-- ==== Sys2Proof/Decode.lean ====
section
/-!
DEFINITION. Decoding of swarm words and anvil slots, and the encoder written from the same tables (R281 to R283, R287,
R301 to R308, chapter 13). A word that R283 rejects decodes to none; so does a slot whose UNIT, FN or operand bits R289
rejects. A word is read as a number, bit 0 the least significant.
-/

namespace Sys2Proof

/-! ## Fields -/

/-- The field of `len` bits from bit `lo`. -/
def fld (w lo len : Nat) : Nat := w / 2 ^ lo % 2 ^ len

def xf (w lo : Nat) : XReg := Fin.ofNat 32 (fld w lo 5)
def vf (w lo : Nat) : VReg := Fin.ofNat 16 (fld w lo 4)
def mf (w lo : Nat) : MReg := Fin.ofNat 4 (fld w lo 2)
def sf (w lo : Nat) : Fin 16 := Fin.ofNat 16 (fld w lo 4)
def hf (w lo : Nat) : Fin 8 := Fin.ofNat 8 (fld w lo 3)
def bit (w n : Nat) : Bool := fld w n 1 == 1
def imm16 (w : Nat) : BitVec 16 := BitVec.ofNat 16 (fld w 0 16)

/-- Number of a Bool field. -/
def b2n (b : Bool) : Nat := if b then 1 else 0

/-- Scope numbers of R304: 0 CLU, 1 DEV, 2 SYS. -/
def Scope.code : Scope → Nat
  | .clu => 0 | .dev => 1 | .sys => 2
def Scope.ofCode : Nat → Option Scope
  | 0 => some .clu | 1 => some .dev | 2 => some .sys | _ => none

/-- Format numbers of R303. -/
def FFmt.code : FFmt → Nat
  | .f16 => 0 | .bf16 => 1 | .f32 => 2 | .f64 => 3 | .e4m3 => 4 | .e5m2 => 5
def FFmt.ofCode : Nat → Option FFmt
  | 0 => some .f16 | 1 => some .bf16 | 2 => some .f32 | 3 => some .f64 | 4 => some .e4m3 | 5 => some .e5m2 | _ => none

/-- ET numbers of R305. -/
def ETy.code : ETy → Nat
  | .i8 => 0 | .i16 => 1 | .i32 => 2 | .i64 => 3 | .ui8 => 4 | .ui16 => 5 | .ui32 => 6 | .ui64 => 7
  | .f16 => 8 | .bf16 => 9 | .f32 => 10 | .f64 => 11 | .e4m3 => 12 | .e5m2 => 13
def ETy.ofCode : Nat → Option ETy
  | 0 => some .i8 | 1 => some .i16 | 2 => some .i32 | 3 => some .i64 | 4 => some .ui8 | 5 => some .ui16
  | 6 => some .ui32 | 7 => some .ui64 | 8 => some .f16 | 9 => some .bf16 | 10 => some .f32 | 11 => some .f64
  | 12 => some .e4m3 | 13 => some .e5m2 | _ => none

/-- ME and MS of the V form (R305): MS is zero while ME is clear. -/
def predOf (w : Nat) : Option Pred :=
  if bit w 6 then some (some (mf w 4)) else if fld w 4 2 = 0 then some none else none
def predBits : Pred → Nat
  | none => 0
  | some m => 64 + 16 * m.val

/-- The class field of R307: MOD 0 to 3 a class, 4 the context's own. -/
def clsOf (w : Nat) : Option ClsSel :=
  if fld w 8 3 < 4 then some (some (Fin.ofNat 4 (fld w 8 3))) else if fld w 8 3 = 4 then some none else none
def clsBits : ClsSel → Nat
  | none => 4 * 256
  | some c => 256 * c.val

/-- A decoded term that passes the checks of WellFormed. -/
def accept (i : Instr) : Option Instr := if i.wellFormed then some i else none

/-! ## Swarm words -/

/-- OP (R302). -/
def decodeOp (w : Nat) : Option Instr :=
  let d := xf w 21; let a := xf w 16; let b := xf w 11; let m := bit w 8
  if fld w 9 2 ≠ 0 then none else
  match fld w 0 8 with
  | 0 => some (.add d a b m)
  | 1 => some (.sub d a b m)
  | 2 => some (.and d a b m)
  | 3 => some (.or d a b m)
  | 4 => some (.xor d a b m)
  | 5 => some (.sll d a b m)
  | 6 => some (.srl d a b m)
  | 7 => some (.sra d a b m)
  | 8 => some (.ror d a b m)
  | 9 => some (.slt d a b m)
  | 10 => some (.sltu d a b m)
  | 11 => some (.min d a b m)
  | 12 => some (.max d a b m)
  | 13 => some (.minu d a b m)
  | 14 => some (.maxu d a b m)
  | 15 => if m then none else some (.selnz d a b)
  | 16 => some (.mul d a b m)
  | 17 => some (.mulh d a b m)
  | 18 => some (.mulhu d a b m)
  | 19 => some (.div d a b m)
  | 20 => some (.divu d a b m)
  | 21 => some (.rem d a b m)
  | 22 => some (.remu d a b m)
  | 24 => if b = 0 then some (.clz d a m) else none
  | 25 => if b = 0 then some (.ctz d a m) else none
  | 26 => if b = 0 then some (.popc d a m) else none
  | 27 => if b = 0 then some (.bswap d a m) else none
  | _ => none

/-- OPF (R303). -/
def decodeOpf (w : Nat) : Option Instr := do
  let d := xf w 21; let a := xf w 16; let b := xf w 11
  let f ← FFmt.ofCode (fld w 8 3)
  match fld w 0 8 with
  | 0 => accept (.fadd f d a b)
  | 1 => accept (.fsub f d a b)
  | 2 => accept (.fmul f d a b)
  | 3 => accept (.fdiv f d a b)
  | 4 => if b = 0 then accept (.fsqrt f d a) else none
  | 5 => accept (.fma f d a b)
  | 6 => accept (.fmin f d a b)
  | 7 => accept (.fmax f d a b)
  | 8 => accept (.feq f d a b)
  | 9 => accept (.flt f d a b)
  | 10 => accept (.fle f d a b)
  | 11 => if b = 0 then accept (.fclass f d a) else none
  | 12 => accept (.fsgnj f d a b)
  | 13 => accept (.fsgnjn f d a b)
  | 16 => if b = 0 then accept (.ftoi f d a) else none
  | 17 => if b = 0 then accept (.ftou f d a) else none
  | 18 => if b = 0 then accept (.itof f d a) else none
  | 19 => if b = 0 then accept (.utof f d a) else none
  | 20 => do let s ← FFmt.ofCode (fld w 11 5); accept (.fcvt f s d a)
  | _ => none

/-- EXTU, EXTS, INS (R316). -/
def decodeBits (w : Nat) : Option Instr :=
  let d := xf w 21; let a := xf w 16; let n := fld w 6 7; let o : Fin 64 := Fin.ofNat 64 (fld w 0 6)
  if bit w 13 then none else
  match fld w 14 2 with
  | 0 => accept (.extu d a n o)
  | 1 => accept (.exts d a n o)
  | 2 => accept (.ins d a n o)
  | _ => none

/-- SLLI, SRLI, SRAI, RORI (R315). -/
noncomputable def decodeShift (w : Nat) : Option Instr :=
  let d := xf w 21; let a := xf w 16; let m := bit w 8; let n : Fin 64 := Fin.ofNat 64 (fld w 0 6)
  if fld w 9 7 ≠ 0 then none else
  match fld w 6 2 with
  | 0 => accept (.slli d a m n)
  | 1 => accept (.srli d a m n)
  | 2 => accept (.srai d a m n)
  | _ => accept (.rori d a m n)

/-- ORD (R304). -/
noncomputable def decodeOrd (w : Nat) : Option Instr := do
  let d := xf w 21; let a := xf w 16; let b := xf w 11
  let s ← Scope.ofCode (fld w 8 3)
  match fld w 0 8 with
  | 0 => if b = 0 then some (.lda d a s false) else none
  | 1 => if b = 0 then some (.lda d a s true) else none
  | 2 => if b = 0 then some (.ldaF d a s false) else none
  | 3 => if b = 0 then some (.ldaF d a s true) else none
  | 4 => if d = 0 then some (.stl a b s false) else none
  | 5 => if d = 0 then some (.stl a b s true) else none
  | 16 => if d = 0 ∧ a = 0 ∧ b = 0 then some (.fence s) else none
  | 17 => if d = 0 ∧ a = 0 ∧ b = 0 then some (.fenceRel s) else none
  | 18 => if d = 0 ∧ a = 0 ∧ b = 0 then some (.fenceAcq s) else none
  | _ => none

/-- AMO (R304). -/
noncomputable def decodeAmo (w : Nat) : Option Instr :=
  let d := xf w 21; let a := xf w 16; let b := xf w 11; let m := bit w 8
  if fld w 9 2 ≠ 0 then none else
  match fld w 0 8 with
  | 0 => some (.amoadd d a b m)
  | 1 => some (.amoand d a b m)
  | 2 => some (.amoor d a b m)
  | 3 => some (.amoxor d a b m)
  | 4 => some (.amoswap d a b m)
  | 5 => some (.amomin d a b m)
  | 6 => some (.amomax d a b m)
  | 7 => some (.amominu d a b m)
  | 8 => some (.amomaxu d a b m)
  | 9 => some (.amocas d a b m)
  | 16 => some (.ramoadd d a b m)
  | 17 => some (.ramoswap d a b m)
  | 24 => if d = 0 ∧ m = false then some (.rsd a b) else none
  | 25 => if d = 0 ∧ m = false ∧ bit w 15 = false then some (.rsq a (vf w 11)) else none
  | _ => none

__WHAT TO WORK ON__
Wherever "true" appears in a line of the entries, copy that line.

__ANSWER SPACE__
  | 1 => if b = 0 then some (.lda d a s true) else none
  | 3 => if b = 0 then some (.ldaF d a s true) else none
  | 5 => if d = 0 then some (.stl a b s true) else none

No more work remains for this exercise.